Rapid repair comes at the cost of tissue contracture due to the inability of the myofibroblast to regenerate tissue. When contracture and ECM remodeling become progressive and manifest as organ fibrosis, stiff scar tissue obstructs and ultimately destroys organ function. Pivotal for the formation and persistence of myofibroblasts are mechanical stimuli arising during tissue repair and chronic persistence of inflammatory cells.
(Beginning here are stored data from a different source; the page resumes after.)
-- ==== Sys2Proof/Syntax.lean ====
section
/-! DEFINITION. The commands of opcode_table.json, one constructor of Instr for each of the 256 rows, with their operands. -/

namespace Sys2Proof

/-- A dispatch, named by its queue and sequence number (R289). -/
structure DRef where
  queue : Nat
  seq : Nat
  deriving DecidableEq, Repr

/-- A handle reference of an instruction word (R217): a literal table index, a scalar register, or null. -/
inductive HRef where
  | lit (index : Nat)
  | reg (s : Nat)
  | null
  deriving DecidableEq, Repr

/-- A 64-bit operand: a scalar register, or the immediate the instruction carries (R223). -/
inductive SVal where
  | reg (s : Nat)
  | imm (v : DWord)
  deriving DecidableEq, Repr

/-- The Galois element of auto, ks.ip and ks.fin: an immediate or a scalar register (R219). -/
inductive GSrc where
  | imm (g : Nat)
  | reg (s : Nat)
  deriving DecidableEq, Repr

/-- ETYPE of R217. -/
inductive EType where
  | mod32 | fp32 | bf16 | int8
  deriving DecidableEq, Repr

/-- Format V of R218; `ml` is the loop register added to MOD, `ob3` the OB3 offset of a long form. -/
structure VForm where
  ety : EType
  vd : Nat
  va : Nat
  vb : Nat
  vc : Nat
  tileA : Bool
  scalB : Bool
  colStep : Bool
  mod : Nat
  ml : Option Nat
  cnt : Nat
  subop : Nat
  ob3 : Nat
  deriving DecidableEq, Repr

/-- cvt.mm of format C (R220); k and g are the counts themselves. -/
structure MmForm where
  rdr : HRef
  ta : Nat
  tb : Nat
  acc : Bool
  clr : Bool
  mod : Nat
  k : Nat
  g : Nat
  xoff : Nat
  woff : Nat
  narrow : Bool
  deriving DecidableEq, Repr

/-- The side of a stream that is not the memory side (R221): a register group or a second handle. -/
inductive SOther where
  | vr (first : Nat)
  | rn (h : HRef)
  deriving DecidableEq, Repr

/-- Format S of R221 for the four streams. -/
structure SForm where
  rm : HRef
  other : SOther
  conv : Bool
  count : Nat
  window : Nat
  tcore : Nat
  tmod : Nat
  xmod : Bool
  mod : Nat
  deriving DecidableEq, Repr

/-- win.open of R221 and R230. -/
structure WForm where
  rm : HRef
  window : Nat
  scoreLo : Nat
  scoreHi : Nat
  smod : Nat
  xmod : Bool
  markEn : Bool
  arriveMark : Nat
  deriving DecidableEq, Repr

/-- Format A of R222; cnt is the element count itself. -/
structure AForm where
  rm : HRef
  vs : Nat
  vf : Nat
  fetch : Bool
  w64 : Bool
  mod : Nat
  cnt : Nat
  vc : Nat
  deriving DecidableEq, Repr

/-- The conditions of br (R225, R235). -/
inductive Cond where
  | always | eq | ne | ltu | geu | lts | ges
  deriving DecidableEq, Repr

/-- mark.wait in its short form (threshold in a scalar, no limit) and long form (R244). -/
inductive WaitForm where
  | short (sa : Nat)
  | long (t timeout : Nat)
  deriving DecidableEq, Repr

/-- What a multiplier saw of one product (R72): the prime of the modulus entry and the two operands, and the product, the
factor m of REDC and the result as they stood in the multiplier; `clear` marks a significand product of Clear mode. -/
structure Product where
  clear : Bool
  q : Nat
  a : Nat
  b : Nat
  prod : Nat
  m : Nat
  res : Nat
  deriving DecidableEq, Repr

/-- An error met while a unit moves or a block is scrubbed (R410), or a product that a converting stream's multiplier formed
(R57, R72). -/
inductive MemErr where
  | none | sramCe | sramUe | hbmCe | hbmUe
  | product (p : Product)
  deriving DecidableEq, Repr

/-- What an instruction in flight met on a core of its placement: a product a multiplier formed there (R72), an
uncorrectable error of a register read (R73, R410), a parity error of the Expander state (R109), or a corrected error of a
register or of Expander state (R410). `k` is the ordinal of the limb, register or tile of the destination concerned. -/
inductive Upset where
  | product (core k : Nat) (p : Product)
  | registerUe (core k : Nat)
  | expander (core k : Nat)
  | corrected (core : Nat)
  deriving DecidableEq, Repr

/-- The kind of an access that is translated (R345, R350). -/
inductive Access where
  | read | write | atomic
  deriving DecidableEq, Repr

/-- A unit with a translation cache: a core, or a die's walk cache (R346). -/
inductive XUnit where
  | core (n : Nat)
  | die (n : Nat)
  deriving DecidableEq, Repr

/-- A credit manager: a core's or a die's (R177). -/
inductive Mgr where
  | core (n : Nat)
  | die (n : Nat)
  deriving DecidableEq, Repr

/-- The sender of a remote write: core and, on another module, the module (R178). -/
structure Sender where
  module : Option Nat
  core : Nat
  ctx : Nat
  epoch : Nat
  deriving DecidableEq, Repr

/-- The status of a CR_GRANT (R178). -/
inductive GrantStatus where
  | granted | wait | noWindow
  deriving DecidableEq, Repr

/-- The reason of a CR_CANCEL (R178). -/
inductive CancelReason where
  | epoch | timeout | closed | link | fence
  deriving DecidableEq, Repr

/-- The end of a grant at which a CR_CANCEL arrives: the stream of the sender, or the manager, told by the sender named
(R178, R180). -/
inductive GrantEnd where
  | stream (d : DRef) (slot : Nat)
  | manager (m : Mgr) (from_ : Sender)
  deriving DecidableEq, Repr

/-- A mailbox request as it lies in a request slot (R323): header fields and payload bytes. The OPCODE is the
row's own; `wellFormed` tells that MAGIC and the reserved bytes are right. -/
structure MbReq where
  wellFormed : Bool
  flags : Nat
  seq : Nat
  ctx : Nat
  txn : Nat
  payload : Bytes
  deriving DecidableEq, Repr

/-- A host window access: a read of n bytes or a write (R316). -/
inductive HwAccess where
  | read (n : Nat)
  | write (data : Bytes)
  deriving DecidableEq, Repr

/-- A temperature sensor (R404). -/
inductive Sensor where
  | die (n : Nat)
  | field (n : Nat)
  | hbm (n : Nat)
  deriving DecidableEq, Repr

/-- A start-up DMA transfer (R356): the requester, the die and the engine that serve it (R353), its device physical range,
whether it writes, and whether it met an uncorrectable error. -/
structure StartDma where
  requester : Nat
  die : Nat
  engine : Nat
  addr : Nat
  len : Nat
  write : Bool
  ue : Bool
  deriving DecidableEq, Repr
I will give an overview on our current projects that address how mechanical factors orchestrate the development of myofibroblasts by mediating direct and far/ranging communication between myofibroblasts and macrophages. We show that contracting fibroblasts generate dynamic deformation fields in fibrillar collagen matrix that initiate and direct macrophage migration to the contraction source. In contrast, collagen condensation and fiber alignment resulting from fibroblast remodelling activities or chemotactic signals are neither required nor sufficient to guide macrophage migration. Our data support that macrophages mechanosense the velocity of local displacements of their substrate, allowing contractile fibroblasts to attract macrophages over distances that exceed the range of chemotactic gradients.
By understanding and manipulating myofibroblast and macrophage mechanoperception we will be able to devise better therapies to reduce scarring and support normal wound healing.